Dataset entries
/-! A core. -/

@[simp] theorem Core.mapCtx_id (co : Core) (f : Ctx → Ctx) : (co.mapCtx f).id = co.id := rfl
@[simp] theorem Core.mapCtx_mode (co : Core) (f : Ctx → Ctx) : (co.mapCtx f).mode = co.mode := rfl
@[simp] theorem Core.mapCtx_runq (co : Core) (f : Ctx → Ctx) : (co.mapCtx f).runq = co.runq := rfl
@[simp] theorem Core.mapCtx_back (co : Core) (f : Ctx → Ctx) : (co.mapCtx f).back = co.back := rfl
@[simp] theorem Core.mapCtx_svcq (co : Core) (f : Ctx → Ctx) : (co.mapCtx f).svcq = co.svcq := rfl
@[simp] theorem Core.mapCtx_deque (co : Core) (f : Ctx → Ctx) : (co.mapCtx f).deque = co.deque := rfl
@[simp] theorem Core.mapCtx_creations (co : Core) (f : Ctx → Ctx) : (co.mapCtx f).creations = co.creations := rfl
@[simp] theorem Core.mapCtx_tags (co : Core) (f : Ctx → Ctx) : (co.mapCtx f).tags = co.tags := rfl
@[simp] theorem Core.mapCtx_arrq (co : Core) (f : Ctx → Ctx) : (co.mapCtx f).arrq = co.arrq := rfl
@[simp] theorem Core.mapCtx_bkpt (co : Core) (f : Ctx → Ctx) : (co.mapCtx f).bkpt = co.bkpt := rfl
@[simp] theorem Core.mapCtx_bank0 (co : Core) (f : Ctx → Ctx) : (co.mapCtx f).bank0 = co.bank0 := rfl
@[simp] theorem Core.mapCtx_bank1 (co : Core) (f : Ctx → Ctx) : (co.mapCtx f).bank1 = co.bank1 := rfl
@[simp] theorem Core.mapCtx_victimQ (co : Core) (f : Ctx → Ctx) : (co.mapCtx f).victimQ = co.victimQ := rfl
@[simp] theorem Core.mapCtx_victimT (co : Core) (f : Ctx → Ctx) : (co.mapCtx f).victimT = co.victimT := rfl
@[simp] theorem Core.mapCtx_victimD (co : Core) (f : Ctx → Ctx) : (co.mapCtx f).victimD = co.victimD := rfl
@[simp] theorem Core.mapCtx_resting (co : Core) (f : Ctx → Ctx) : (co.mapCtx f).resting = co.resting := rfl
@[simp] theorem Core.mapCtx_phases (co : Core) (f : Ctx → Ctx) : (co.mapCtx f).phases = co.phases := rfl
@[simp] theorem Core.mapCtx_curPhase (co : Core) (f : Ctx → Ctx) : (co.mapCtx f).curPhase = co.curPhase := rfl
@[simp] theorem Core.mapCtx_lastCourse (co : Core) (f : Ctx → Ctx) : (co.mapCtx f).lastCourse = co.lastCourse := rfl
@[simp] theorem Core.mapCtx_mtlb (co : Core) (f : Ctx → Ctx) : (co.mapCtx f).mtlb = co.mtlb := rfl
@[simp] theorem Core.mapCtx_fblock (co : Core) (f : Ctx → Ctx) : (co.mapCtx f).fblock = co.fblock := rfl
@[simp] theorem Core.mapCtx_asked (co : Core) (f : Ctx → Ctx) : (co.mapCtx f).asked = co.asked := rfl
@[simp] theorem Core.mapCtx_traceBuf (co : Core) (f : Ctx → Ctx) : (co.mapCtx f).traceBuf = co.traceBuf := rfl
@[simp] theorem Core.mapCtx_ctx (co : Core) (f : Ctx → Ctx) : (co.mapCtx f).ctx = f co.ctx := rfl
@[simp] theorem Core.busy_id (co : Core) : (co.busy).id = co.id := rfl
@[simp] theorem Core.busy_mode (co : Core) : (co.busy).mode = co.mode := rfl
@[simp] theorem Core.busy_ctx (co : Core) : (co.busy).ctx = co.ctx := rfl
@[simp] theorem Core.busy_runq (co : Core) : (co.busy).runq = co.runq := rfl
@[simp] theorem Core.busy_back (co : Core) : (co.busy).back = co.back := rfl
@[simp] theorem Core.busy_svcq (co : Core) : (co.busy).svcq = co.svcq := rfl
@[simp] theorem Core.busy_deque (co : Core) : (co.busy).deque = co.deque := rfl
@[simp] theorem Core.busy_creations (co : Core) : (co.busy).creations = co.creations := rfl
@[simp] theorem Core.busy_tags (co : Core) : (co.busy).tags = co.tags := rfl
@[simp] theorem Core.busy_arrq (co : Core) : (co.busy).arrq = co.arrq := rfl
@[simp] theorem Core.busy_bkpt (co : Core) : (co.busy).bkpt = co.bkpt := rfl
@[simp] theorem Core.busy_bank0 (co : Core) : (co.busy).bank0 = co.bank0 := rfl
@[simp] theorem Core.busy_bank1 (co : Core) : (co.busy).bank1 = co.bank1 := rfl
@[simp] theorem Core.busy_victimQ (co : Core) : (co.busy).victimQ = co.victimQ := rfl
@[simp] theorem Core.busy_victimT (co : Core) : (co.busy).victimT = co.victimT := rfl
@[simp] theorem Core.busy_victimD (co : Core) : (co.busy).victimD = co.victimD := rfl
@[simp] theorem Core.busy_resting (co : Core) : (co.busy).resting = co.resting := rfl
@[simp] theorem Core.busy_curPhase (co : Core) : (co.busy).curPhase = co.curPhase := rfl
@[simp] theorem Core.busy_lastCourse (co : Core) : (co.busy).lastCourse = co.lastCourse := rfl
@[simp] theorem Core.busy_mtlb (co : Core) : (co.busy).mtlb = co.mtlb := rfl
@[simp] theorem Core.busy_fblock (co : Core) : (co.busy).fblock = co.fblock := rfl
@[simp] theorem Core.busy_asked (co : Core) : (co.busy).asked = co.asked := rfl
@[simp] theorem Core.busy_traceBuf (co : Core) : (co.busy).traceBuf = co.traceBuf := rfl
@[simp] theorem Core.stalled_id (co : Core) : (co.stalled).id = co.id := rfl
@[simp] theorem Core.stalled_mode (co : Core) : (co.stalled).mode = co.mode := rfl
@[simp] theorem Core.stalled_ctx (co : Core) : (co.stalled).ctx = co.ctx := rfl
@[simp] theorem Core.stalled_runq (co : Core) : (co.stalled).runq = co.runq := rfl
@[simp] theorem Core.stalled_back (co : Core) : (co.stalled).back = co.back := rfl
@[simp] theorem Core.stalled_svcq (co : Core) : (co.stalled).svcq = co.svcq := rfl
@[simp] theorem Core.stalled_deque (co : Core) : (co.stalled).deque = co.deque := rfl
@[simp] theorem Core.stalled_creations (co : Core) : (co.stalled).creations = co.creations := rfl
@[simp] theorem Core.stalled_tags (co : Core) : (co.stalled).tags = co.tags := rfl
@[simp] theorem Core.stalled_arrq (co : Core) : (co.stalled).arrq = co.arrq := rfl
@[simp] theorem Core.stalled_bkpt (co : Core) : (co.stalled).bkpt = co.bkpt := rfl
@[simp] theorem Core.stalled_bank0 (co : Core) : (co.stalled).bank0 = co.bank0 := rfl
@[simp] theorem Core.stalled_bank1 (co : Core) : (co.stalled).bank1 = co.bank1 := rfl
@[simp] theorem Core.stalled_victimQ (co : Core) : (co.stalled).victimQ = co.victimQ := rfl
@[simp] theorem Core.stalled_victimT (co : Core) : (co.stalled).victimT = co.victimT := rfl
@[simp] theorem Core.stalled_victimD (co : Core) : (co.stalled).victimD = co.victimD := rfl
@[simp] theorem Core.stalled_resting (co : Core) : (co.stalled).resting = co.resting := rfl
@[simp] theorem Core.stalled_curPhase (co : Core) : (co.stalled).curPhase = co.curPhase := rfl
@[simp] theorem Core.stalled_lastCourse (co : Core) : (co.stalled).lastCourse = co.lastCourse := rfl
@[simp] theorem Core.stalled_mtlb (co : Core) : (co.stalled).mtlb = co.mtlb := rfl
@[simp] theorem Core.stalled_fblock (co : Core) : (co.stalled).fblock = co.fblock := rfl
@[simp] theorem Core.stalled_asked (co : Core) : (co.stalled).asked = co.asked := rfl
@[simp] theorem Core.stalled_traceBuf (co : Core) : (co.stalled).traceBuf = co.traceBuf := rfl
@[simp] theorem Core.free_id (co : Core) : (co.free).id = co.id := rfl
@[simp] theorem Core.free_runq (co : Core) : (co.free).runq = co.runq := rfl
@[simp] theorem Core.free_back (co : Core) : (co.free).back = co.back := rfl
@[simp] theorem Core.free_svcq (co : Core) : (co.free).svcq = co.svcq := rfl
@[simp] theorem Core.free_deque (co : Core) : (co.free).deque = co.deque := rfl
@[simp] theorem Core.free_creations (co : Core) : (co.free).creations = co.creations := rfl
@[simp] theorem Core.free_tags (co : Core) : (co.free).tags = co.tags := rfl
@[simp] theorem Core.free_arrq (co : Core) : (co.free).arrq = co.arrq := rfl
@[simp] theorem Core.free_bkpt (co : Core) : (co.free).bkpt = co.bkpt := rfl
@[simp] theorem Core.free_bank0 (co : Core) : (co.free).bank0 = co.bank0 := rfl
@[simp] theorem Core.free_bank1 (co : Core) : (co.free).bank1 = co.bank1 := rfl
@[simp] theorem Core.free_victimQ (co : Core) : (co.free).victimQ = co.victimQ := rfl
@[simp] theorem Core.free_victimT (co : Core) : (co.free).victimT = co.victimT := rfl
@[simp] theorem Core.free_victimD (co : Core) : (co.free).victimD = co.victimD := rfl
@[simp] theorem Core.free_phases (co : Core) : (co.free).phases = co.phases := rfl
@[simp] theorem Core.free_curPhase (co : Core) : (co.free).curPhase = co.curPhase := rfl
@[simp] theorem Core.free_mtlb (co : Core) : (co.free).mtlb = co.mtlb := rfl
@[simp] theorem Core.free_traceBuf (co : Core) : (co.free).traceBuf = co.traceBuf := rfl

__Work task__:
Transcribe the lines above between the line holding "(co.stalled).creations = co.creations := rfl" and the line holding "(co.stalled).resting = co.resting := rfl", inclusive, exactly as they stand and with nothing added.

__Output__:
@[simp] theorem Core.stalled_creations (co : Core) : (co.stalled).creations = co.creations := rfl
@[simp] theorem Core.stalled_tags (co : Core) : (co.stalled).tags = co.tags := rfl
@[simp] theorem Core.stalled_arrq (co : Core) : (co.stalled).arrq = co.arrq := rfl
@[simp] theorem Core.stalled_bkpt (co : Core) : (co.stalled).bkpt = co.bkpt := rfl
@[simp] theorem Core.stalled_bank0 (co : Core) : (co.stalled).bank0 = co.bank0 := rfl
@[simp] theorem Core.stalled_bank1 (co : Core) : (co.stalled).bank1 = co.bank1 := rfl
@[simp] theorem Core.stalled_victimQ (co : Core) : (co.stalled).victimQ = co.victimQ := rfl
@[simp] theorem Core.stalled_victimT (co : Core) : (co.stalled).victimT = co.victimT := rfl
@[simp] theorem Core.stalled_victimD (co : Core) : (co.stalled).victimD = co.victimD := rfl
@[simp] theorem Core.stalled_resting (co : Core) : (co.stalled).resting = co.resting := rfl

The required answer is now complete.